But are these approaches to assessing teaching likely to go away any time soon? I’m not feeling the winds of change. For that reason, I’d like to use this post to suggest several ways faculty can work around and move beyond end-of-course ratings.

Teaching Professor Blog A good place to start is with how we orient toward the feedback provided by these summative assessments, and for this there’s literature to help. Golding and Adam (2016) used focus groups to explore how award-winning teachers approached the feedback provided on student evaluations. Among a number of findings, these faculty talked about an improvement mindset—about always confronting themselves with how they could improve, always being on the lookout for ways to increase student learning, and always accepting that no matter how high (or low) the scores, improvement is an option. Hodges and Stanton (2007) looked at a collection of common student complaints (e.g. “Problems on the exam weren’t like the ones done in class”) for what they indicated about the intellectual challenges faced by novice learners. Gallagher (2000) received a set of low ratings. After some rationalizing and blaming, he decided to see if he could learn something from the feedback. By reading the comments through this new lens, he saw that they could be used to improve his teaching.

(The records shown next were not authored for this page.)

-- ==== Sys2Proof/Laws/State.lean ====
section
/-! SUPPORT. What each shared operation leaves alone: one lemma per field of the module's state. -/

namespace Sys2Proof.Machine

/-- What every round of a fold leaves alone, the fold leaves alone. -/
theorem foldl_field {β γ : Type} (g : Dev → γ) (f : Dev → β → Dev) (h : ∀ d b, g (f d b) = g d) (l : List β) (d : Dev) :
    g (l.foldl f d) = g d := by
  induction l generalizing d with
  | nil => rfl
  | cons b l ih => rw [List.foldl_cons, ih, h]

variable (d : Dev)

/-! `Dev.put` -/

@[simp] theorem Dev.put_powered (k v : Nat) : (d.put k v).powered = d.powered := rfl
@[simp] theorem Dev.put_time (k v : Nat) : (d.put k v).time = d.time := rfl
@[simp] theorem Dev.put_draws (k v : Nat) : (d.put k v).draws = d.draws := rfl
@[simp] theorem Dev.put_seqs (k v : Nat) : (d.put k v).seqs = d.seqs := rfl
@[simp] theorem Dev.put_benches (k v : Nat) : (d.put k v).benches = d.benches := rfl
@[simp] theorem Dev.put_haul (k v : Nat) : (d.put k v).haul = d.haul := rfl
@[simp] theorem Dev.put_haulStop (k v : Nat) : (d.put k v).haulStop = d.haulStop := rfl
@[simp] theorem Dev.put_tallies (k v : Nat) : (d.put k v).tallies = d.tallies := rfl
@[simp] theorem Dev.put_mem (k v : Nat) : (d.put k v).mem = d.mem := rfl
@[simp] theorem Dev.put_fabric (k v : Nat) : (d.put k v).fabric = d.fabric := rfl
@[simp] theorem Dev.put_training (k v : Nat) : (d.put k v).training = d.training := rfl
@[simp] theorem Dev.put_parts (k v : Nat) : (d.put k v).parts = d.parts := rfl
@[simp] theorem Dev.put_faults (k v : Nat) : (d.put k v).faults = d.faults := rfl
@[simp] theorem Dev.put_mgmt (k v : Nat) : (d.put k v).mgmt = d.mgmt := rfl
@[simp] theorem Dev.put_sec (k v : Nat) : (d.put k v).sec = d.sec := rfl
@[simp] theorem Dev.put_env (k v : Nat) : (d.put k v).env = d.env := rfl

/-! `Dev.bump` -/

@[simp] theorem Dev.bump_powered (k n : Nat) : (d.bump k n).powered = d.powered := rfl
@[simp] theorem Dev.bump_time (k n : Nat) : (d.bump k n).time = d.time := rfl
@[simp] theorem Dev.bump_draws (k n : Nat) : (d.bump k n).draws = d.draws := rfl
@[simp] theorem Dev.bump_seqs (k n : Nat) : (d.bump k n).seqs = d.seqs := rfl
@[simp] theorem Dev.bump_benches (k n : Nat) : (d.bump k n).benches = d.benches := rfl
@[simp] theorem Dev.bump_haul (k n : Nat) : (d.bump k n).haul = d.haul := rfl
@[simp] theorem Dev.bump_haulStop (k n : Nat) : (d.bump k n).haulStop = d.haulStop := rfl
@[simp] theorem Dev.bump_tallies (k n : Nat) : (d.bump k n).tallies = d.tallies := rfl
@[simp] theorem Dev.bump_mem (k n : Nat) : (d.bump k n).mem = d.mem := rfl
@[simp] theorem Dev.bump_fabric (k n : Nat) : (d.bump k n).fabric = d.fabric := rfl
@[simp] theorem Dev.bump_training (k n : Nat) : (d.bump k n).training = d.training := rfl
@[simp] theorem Dev.bump_parts (k n : Nat) : (d.bump k n).parts = d.parts := rfl
@[simp] theorem Dev.bump_faults (k n : Nat) : (d.bump k n).faults = d.faults := rfl
@[simp] theorem Dev.bump_mgmt (k n : Nat) : (d.bump k n).mgmt = d.mgmt := rfl
@[simp] theorem Dev.bump_sec (k n : Nat) : (d.bump k n).sec = d.sec := rfl
@[simp] theorem Dev.bump_env (k n : Nat) : (d.bump k n).env = d.env := rfl

/-! `Dev.send` -/

@[simp] theorem Dev.send_powered (m : OutMsg) : (d.send m).powered = d.powered := rfl
@[simp] theorem Dev.send_time (m : OutMsg) : (d.send m).time = d.time := rfl
@[simp] theorem Dev.send_draws (m : OutMsg) : (d.send m).draws = d.draws := rfl
@[simp] theorem Dev.send_dict (m : OutMsg) : (d.send m).dict = d.dict := rfl
@[simp] theorem Dev.send_seqs (m : OutMsg) : (d.send m).seqs = d.seqs := rfl
@[simp] theorem Dev.send_benches (m : OutMsg) : (d.send m).benches = d.benches := rfl
@[simp] theorem Dev.send_haul (m : OutMsg) : (d.send m).haul = d.haul := rfl
@[simp] theorem Dev.send_haulStop (m : OutMsg) : (d.send m).haulStop = d.haulStop := rfl
@[simp] theorem Dev.send_tallies (m : OutMsg) : (d.send m).tallies = d.tallies := rfl
@[simp] theorem Dev.send_mem (m : OutMsg) : (d.send m).mem = d.mem := rfl
@[simp] theorem Dev.send_fabric (m : OutMsg) : (d.send m).fabric = d.fabric := rfl
@[simp] theorem Dev.send_training (m : OutMsg) : (d.send m).training = d.training := rfl
@[simp] theorem Dev.send_parts (m : OutMsg) : (d.send m).parts = d.parts := rfl
@[simp] theorem Dev.send_faults (m : OutMsg) : (d.send m).faults = d.faults := rfl
@[simp] theorem Dev.send_sec (m : OutMsg) : (d.send m).sec = d.sec := rfl
@[simp] theorem Dev.send_env (m : OutMsg) : (d.send m).env = d.env := rfl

The global judgments frequently offered by end-of-course ratings (how does this instructor compare with all others on the planet) should be viewed as a place to start. Rather than offering answers, they can be used to raise questions. “What am I doing that’s causing students to view my teaching this way?” Such questions need to lead us to specific, concrete behaviors—things teachers are or aren’t doing. The Teaching Practices Inventory developed by Weiman and Gilbert (2014) is a great place to start acquiring this very detailed, nuts and bolts understanding of one’s instructional practice. It was developed for use in science and math courses, but slight adjustments can make it relevant in many other disciplines.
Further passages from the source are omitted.